Experimental characterization of computational designs

The genes for all Symmetrin designs were synthesized, and their corresponding proteins were expressed and experimentally characterized. A summary of all experimental results is presented in Table 1. Of the 4 proteins designed and tested, Symmetrin-1 and Symmetrin-3 displayed the most noteworthy characteristics, and have been described in detail below. Symmetrin-2 displayed identical spectral, thermal, and gel filtration characteristics as compared to Symmetrin-1, and was not tested further. Symmetrin-4 was insoluble, and could not be tested further.

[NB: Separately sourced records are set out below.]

/-- A datagram of a lidar stream that arrived on port `p` (R249 to R254, R256). -/
def lidarDatagram (p s : Nat) (payload : List Byte) (d : Device) (m : Store) : Device × Store :=
  let l := d.lidar s
  if payload.length ≠ l.hdrLen + l.points * l.stride then (d.streamLog s 5 p 0x21 payload.length, m) else
    let arrival := ((d.rxWire p) - l.pktSpan * oneNs).toNat
    let bs := (payload.drop l.tsOff).take 8
    let given := (if bit l.flags 4 then beNat bs else leNat bs) * oneNs
    let far := bit l.flags 2 && oneS < ((given : Int) - d.time.ns16).natAbs
    let d := if far then d.streamLog s 5 p 0x22 s else d
    let pt := if bit l.flags 2 && !far then given else arrival
    let counter := if l.seqOff = 0xFFFF then none else some (leNat ((payload.drop l.seqOff).take 2))
    let gap := match counter, l.lastSeq with
      | some c, some q => (c + 65536 - (q + 1) % 65536) % 65536
      | _, _ => 0
    let d := d.setLidar s { l with lastSeq := counter.orElse fun _ => l.lastSeq }
    let (d, m) := placePoints (ethDie p) s pt l payload l.points 0 d m
    let l := d.lidar s
    match l.sweep with
    | some w => (d.setLidar s { l with sweep := some { w with
        packets := w.packets + 1, lost := w.lost + gap, fallback := w.fallback || far } }, m)
    | none => (d, m)

/-- SWEEP_CLOSE (R253): the end boundary of the open sweep plus a quarter period. -/
def execSweepClose (stream : Nat) (s : State) : Host.Outcome State Fault Refusal :=
  onBoth (fun d m =>
    if stream < 16 || 24 ≤ stream || (d.stream stream).state = .off then (d, m) else
      let l := d.lidar stream
      match l.origin with
      | none => (d, m)
      | some o =>
        let k := match l.sweep with | some w => w.k | none => 0
        let d := d.advanceToDev (o + (k + 1) * l.period + l.period / 4)
        let d := if l.sweep.isNone then d.openSweep stream k else d
        let (d, m) := closeSweep stream d m
        (d.openSweep stream (k + 1), m)) s

/-- A step of device time closes the open sweeps and recomputes S (R253). -/
def stepSweeps (d : Device) (m : Store) : Device × Store :=
  (List.range 8).foldl (fun (x : Device × Store) k =>
    let s := 16 + k
    if (x.1.lidar s).origin.isSome then
      let (d, m) := closeSweep s x.1 x.2
      (d.setLidar s { d.lidar s with origin := some (d.sweepOrigin s), sweep := none }, m)
    else x) (d, m)

/-- What the functions of a port make of a frame offered to them: taken or not (R246, R248). -/
def offerFrame (p : Nat) (own : Bool) (f : List Byte) (x : EthInfo) (u : Option Udp) (d : Device) (m : Store) :
    (Device × Store) × Bool :=
  let e := d.eth p
  let o := x.off
  let mac := (d.macOf p).toNat
  let ip4 := e.ipv4.toNat
  let fragment := x.typ = 0x0800 && be f (o + 6) 2 % 16384 ≠ 0
  if fragment && (own || (ip4 ≠ 0 && be f (o + 16) 4 = ip4)) then ((d.violation 5 p 0x23 (be f (o + 4) 2), m), true)
  else if x.typ = 0x0806 && ownVlan e.vlanOwn x && ip4 ≠ 0 && be f (o + 6) 2 = 1 && be f (o + 24) 4 = ip4 then
    ((d.enqueue p false (arpReply mac ip4 f x), m), true)
  else if x.typ = 0x86DD && ownVlan e.vlanOwn x && e.ipv6 ≠ 0 && be f (o + 6) 1 = 58 && be f (o + 40) 1 = 135
      && be f (o + 48) 16 = e.ipv6.toNat then
    ((d.enqueue p false (ndpReply mac e.ipv6.toNat f x), m), true)
  else
    match u with
    | none => ((d, m), false)
    | some v =>
      if own && e.bulkUdp ≠ 0 && v.port = e.bulkUdp then
        match bulkPacket 1 p v.payload d m with
        | some r => (r, true)
        | none => ((d.violation 5 p 0x24 (leNat ((v.payload.drop 4).take 4)), m), true)
      else
        match d.lidarOf p x v with
        | some s => (lidarDatagram p s v.payload d m, true)
        | none => ((d, m), false)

Table 1 Experimental characterization of Symmetrin proteins. Each column displays the results of a single experiment performed on all Symmetrin designs. Each row displays the results of all experiments performed on a single Symmetrin design. The Symmetrin-1 and Symmetrin-3 designs displayed the most noteworthy characteristics. Cells left blank represent experiments not performed

Symmetrin-1 was easily expressed, with cultures yielding 10 mg/l protein on IPTG induction. The protein was found to be readily soluble, and was stored at 4 °C at concentrations of 2.5 mg/ml. Circular dichroism experiments were performed to determine the secondary structure content and stability of Symmetrin-1 under different denaturing conditions. The far UV CD spectrum revealed that Symmetrin-1 adopts a secondary structure consistent with alpha/beta proteins, showing two characteristic minima near 220 nm and 210 nm (Fig. 6a).

Fig. 6

Experimental characterization of Symmetrin-1 and Symmetrin-3. Figures (a,b,c) show experimental results for Symmetrin-1. a The far-ultraviolet circular dichroism (CD) spectrum is shown, displaying prominent alpha-beta characteristics. b Temperature denaturation recorded at 222 nm from 10-95 °C. The denaturation curve appears sigmoidal. c Gel filtration (FPLC) data, showing a prominent peak at 62.43 ml. Elution volumes for markers are shown in grey, while their corresponding molecular weights are shown in red. Figures (d,e,f) show experimental results for Symmetrin-3. d The far-ultraviolet CD spectrum is shown, displaying prominent alpha-beta characteristics. e Temperature denaturation recorded at 222 nm from 10-95 °C. The denaturation curve appears sigmoidal. Note that the protein appears more stable than Symmetrin-1. f Gel filtration (FPLC) data, showing a many peaks from 50.38 ml to 64.18 ml. Elution volumes for markers are shown in grey, while their corresponding molecular weights are shown in red

Temperature denaturation experiments were performed by observing changes in the far UV CD spectrum measured at 222 nm. The change in signal strength through a temperature gradient of 10-95 °C was smooth and sigmoidal, indicating cooperative unfolding (Fig. 6b). Thermodynamic analyses were performed by fitting the transition region of the temperature denaturation curve into the Van't Hoff equation. From these calculations, the melting temperature (Tm) was determined to be 44.0 °C, and the Gibbs free energy of unfolding was determined to be 8.0 kJ/mol.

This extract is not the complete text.